The scheme in question is subsequently introduced and it is able to successfully track to steady drilling when the drill-string is started in stick-slip. Due to the control input constraints caused by the motor’s characteristics as well as actuation delay, saturation of the control input is observed, but despite this saturation and delay it does not affect the chosen case with the stabilisation of constant drilling. Subsequent to this, numerous cases from different starting points on the torque bifurcation diagram in to determine if the scheme runs into stick-slip on the way to any of the solutions. It is found that tracking is possible from almost any starting torque or initial condition except when it comes to trying to reach an unstable constant-drilling solution due to the lower control input constraint imposed. When verifying the scheme’s robustness, it is tested under the most commonly varying drill-string model parameter, namely the torsional spring coefficient and is the primary bifurcation variable of choice. Change in stiffness of this variable has the potential to greatly affect the ability for it to work properly especially while contesting with constrained inputs and actuation delay. It is found that stabilisation of the ideal constant-drilling response is possible for a large range spring coefficients is possible, but failure occurs for larger spring values when the gains are not changed. Two sub-bifurcation diagrams, which utilise the desired velocity as the bifurcation parameter, also confirm its success and failure in extreme cases. Using these bifurcation diagrams as the framework for control performance, the Sliding-Mode Controller is subsequently introduced as the previous state-of-the-art for comparing the scheme to. It is found that the SMC has much worse performance over the successful range that the scheme in question has and at best, produces a torsional vibration response only with many stick-slip responses. The scheme is found to have a very clear and defined region of constant drilling whereas the SMC has only a clear torsional vibration response with a small region of constant drilling for low spring values. These simulations confirmed that the scheme is superior in overall performance as well as for consistency in operation when compared to the SMC.

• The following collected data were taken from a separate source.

-- ==== Sys2Proof/Machine/LzwEncoder.lean ====
section
/-! DEFINITION. The LZW encoder: LzeEmitW, LZE_WRITE, LZE_CLEAR, LZE_FLUSH (44_lzw_encoder.md). LzeInit stands in Machine/Ops.lean,
beside reset. -/

namespace Sys2Proof.Machine

/-- The width growth of `LzeEmitW` (R95), before the insert. -/
def lzeGrow (s : State) : State :=
  if fillsWidth s.lze.size.toNat s.bp.width then bpSetWidth (s.bp.width + 1#5) s else s

/-- The string w ++ [b] gets the next code, and `b` becomes w (R96). -/
def lzeInsert (b : Byte) (s : State) : State :=
  s.setLze { s.lze with
    built := s.lze.built ++ [(s.lze.wseq ++ [b], s.lze.size)]
    size := s.lze.size + 1#24
    wseq := [b] }

/-- w becomes `seq` and is held (R96). -/
def lzeHold (seq : List Byte) (s : State) : State := s.setLze { s.lze with wseq := seq, hasw := true }

/-- `BpWrite(LZE.DICT[LZE.WSEQ])` up to its loop (R95), then `rest`. -/
def lzePutW (rest : State → Result) (s : State) : Result :=
  match lzeCode s.lze s.lze.wseq with
  | some c => rest (bpPut c s)
  | none => .fault .noSuchString

/-- LZE_WRITE of `b` from the loop of `BpWrite` on (R95, R96). -/
def lzeWriteRest (b : Byte) (s : State) : Result :=
  (bpDrain s).andThen (fun _ => .lzeWrite b) fun s' => respondOk (lzeInsert b (lzeGrow s'))

/-- A fresh encoder and a fresh width, and the response (R97, R98). -/
def lzeFinish (s : State) : Result := respondOk (bpSetWidth wLzw0 (lzeInit s))

/-- LZE_CLEAR from the loop of `BpWrite(0x100)` on (R97). -/
def lzeClearCodeRest (s : State) : Result := (bpDrain s).andThen (fun _ => .lzeClearCode) lzeFinish

/-- LZE_CLEAR from the loop of the `BpWrite` of code(w) on (R97). -/
def lzeClearWRest (s : State) : Result :=
  (bpDrain s).andThen (fun _ => .lzeClearW) fun s' => lzeClearCodeRest (bpPut clearCode (lzeGrow s'))

/-- LZE_FLUSH from `BpClose` on (R98). -/
def lzeFlushCloseRest (s : State) : Result := (bpCloseByte s).andThen (fun _ => .lzeFlushClose) lzeFinish

/-- LZE_FLUSH from the loop of the `BpWrite` of code(w) on (R98). -/
def lzeFlushWRest (s : State) : Result := (bpDrain s).andThen (fun _ => .lzeFlushW) lzeFlushCloseRest

/-- `LZE_WRITE b` (R96): both limits are checked before any output. -/
def execLzeWr (b : Byte) (s : State) : Result :=
  unlessLatched .lze s
    (if !s.lze.hasw then respondOk (lzeHold [b] s)
    else if (lzeCode s.lze (s.lze.wseq ++ [b])).isSome then respondOk (lzeHold (s.lze.wseq ++ [b]) s)
    else if s.lze.size.toNat = s.cfg.dictCap then raiseUnitFault .lze (faultBits .dictOverflow) s
    else if !lzeGrowOk s then raiseUnitFault .lze (faultBits .widthOverflow) s
    else lzePutW (lzeWriteRest b) s)

/-- `LZE_CLEAR` (R97). -/
def execLzeClr (s : State) : Result :=
  unlessLatched .lze s
    (if !s.lze.hasw then lzeClearCodeRest (bpPut clearCode s)
    else if !lzeGrowOk s then raiseUnitFault .lze (faultBits .widthOverflow) s
    else lzePutW lzeClearWRest s)

/-- `LZE_FLUSH` (R98). -/
def execLzeFlush (s : State) : Result :=
  unlessLatched .lze s
    (if !s.lze.hasw then lzeFlushCloseRest s
    else if !lzeGrowOk s then raiseUnitFault .lze (faultBits .widthOverflow) s
    else lzePutW lzeFlushWRest s)

end Sys2Proof.Machine
end

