-- ==== Sys2Proof/Machine/RleDecoder.lean ====
section
/-! DEFINITION. The RLE decoder: RLD_READ, RLD_SETESC, RLD_RESET, RLD_SRC (45_rle.md section 1). -/

namespace Sys2Proof.Machine

/-- `RldSrcByte()` of R101. -/
def rldSrcByte (s : State) : Supply Byte :=
  match s.rld.src with
  | .din => dinPull s
  | .lzd => lzdNextByte s

/-- The source ended inside an escape sequence (R102). -/
def rldTruncated (s : State) : Result := raiseUnitFault .rld (faultBits .endOfData) s

/-- A byte is returned (R102). -/
def rldRespond (b : Byte) (s : State) : Result := respondData (b.setWidth 24) s

/-- RLD_READ from the count byte on: `k + 1` copies of `r`, one of them returned now (R102). -/
def rldCountRest (r : Byte) (s : State) : Result :=
  (rldSrcByte s).conclude (.rldCount r) rldTruncated fun k s' =>
    rldRespond r (s'.setRld { s'.rld with rb := r, rem := k.setWidth 9 })

/-- RLD_READ from the repeated byte on (R102). -/
def rldRepeatRest (s : State) : Result :=
  (rldSrcByte s).conclude .rldRepeat rldTruncated fun r s' => rldCountRest r s'

/-- RLD_READ from the byte at a sequence boundary on (R102). -/
def rldFirstRest (s : State) : Result :=
  (rldSrcByte s).conclude .rldFirst respondEnd fun b s' =>
    if b = s'.rld.esc then rldRepeatRest s' else rldRespond b s'

/-- `RLD_READ` (R102). -/
def execRldRd (s : State) : Result :=
  unlessLatched .rld s
    (if s.rld.rem = 0#9 then rldFirstRest s
    else rldRespond s.rld.rb (s.setRld { s.rld with rem := s.rld.rem - 1#9 }))

/-- `RLD_SETESC e` (R103). -/
def execRldEsc (e : Byte) (s : State) : Result := unlessLatched .rld s (respondOk (s.setRld { s.rld with esc := e }))

/-- `RLD_RESET` (R104). -/
def execRldRst (s : State) : Result :=
  unlessLatched .rld s (respondOk (s.setRld { s.rld with rem := 0#9, rb := 0#8 }))

/-- `RLD_SRC` (R105). -/
def execRldSrc (sel : BitVec 1) (s : State) : Result :=
  unlessLatched .rld s (respondOk (s.setRld { s.rld with src := sourceOf sel }))

end Sys2Proof.Machine
end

A detailed gain analysis on the MIRC portion of it is carried out as it is responsible for the majority of the stick-slip suppression. It is found that there is connection between reaching the desired response of constant drilling and each gain. In particular, the output feedback gain \(\lambda \) has the greatest effect on reaching the desired response as it has the greatest affect on resonant dynamics present within a system. The feedforward gain \(\kappa \) is also found to have an impact on the resonant dynamics of the system response but to a lesser degree. Lastly, the scheme is also investigated under varying actuator delay while still under the same actuation constraints. It is found that there exists small regions of successful constant drilling when its gains are not tuned to the system. When tuning the output feedback gain \(\lambda \), it is found that greater consistent ranges of constant drilling can be produced as the cost of losing the ability to track lower desired velocities for smaller actuator delay values.

Conclusively, the scheme has promising robustness to varying system parameters, varying actuator delay and actuation constraints and proves itself to be superior to that of the previous state-of-the-art SMC. Further work would include an experimental verification of the controller with extensive gain testing to confirm the simulations in this work.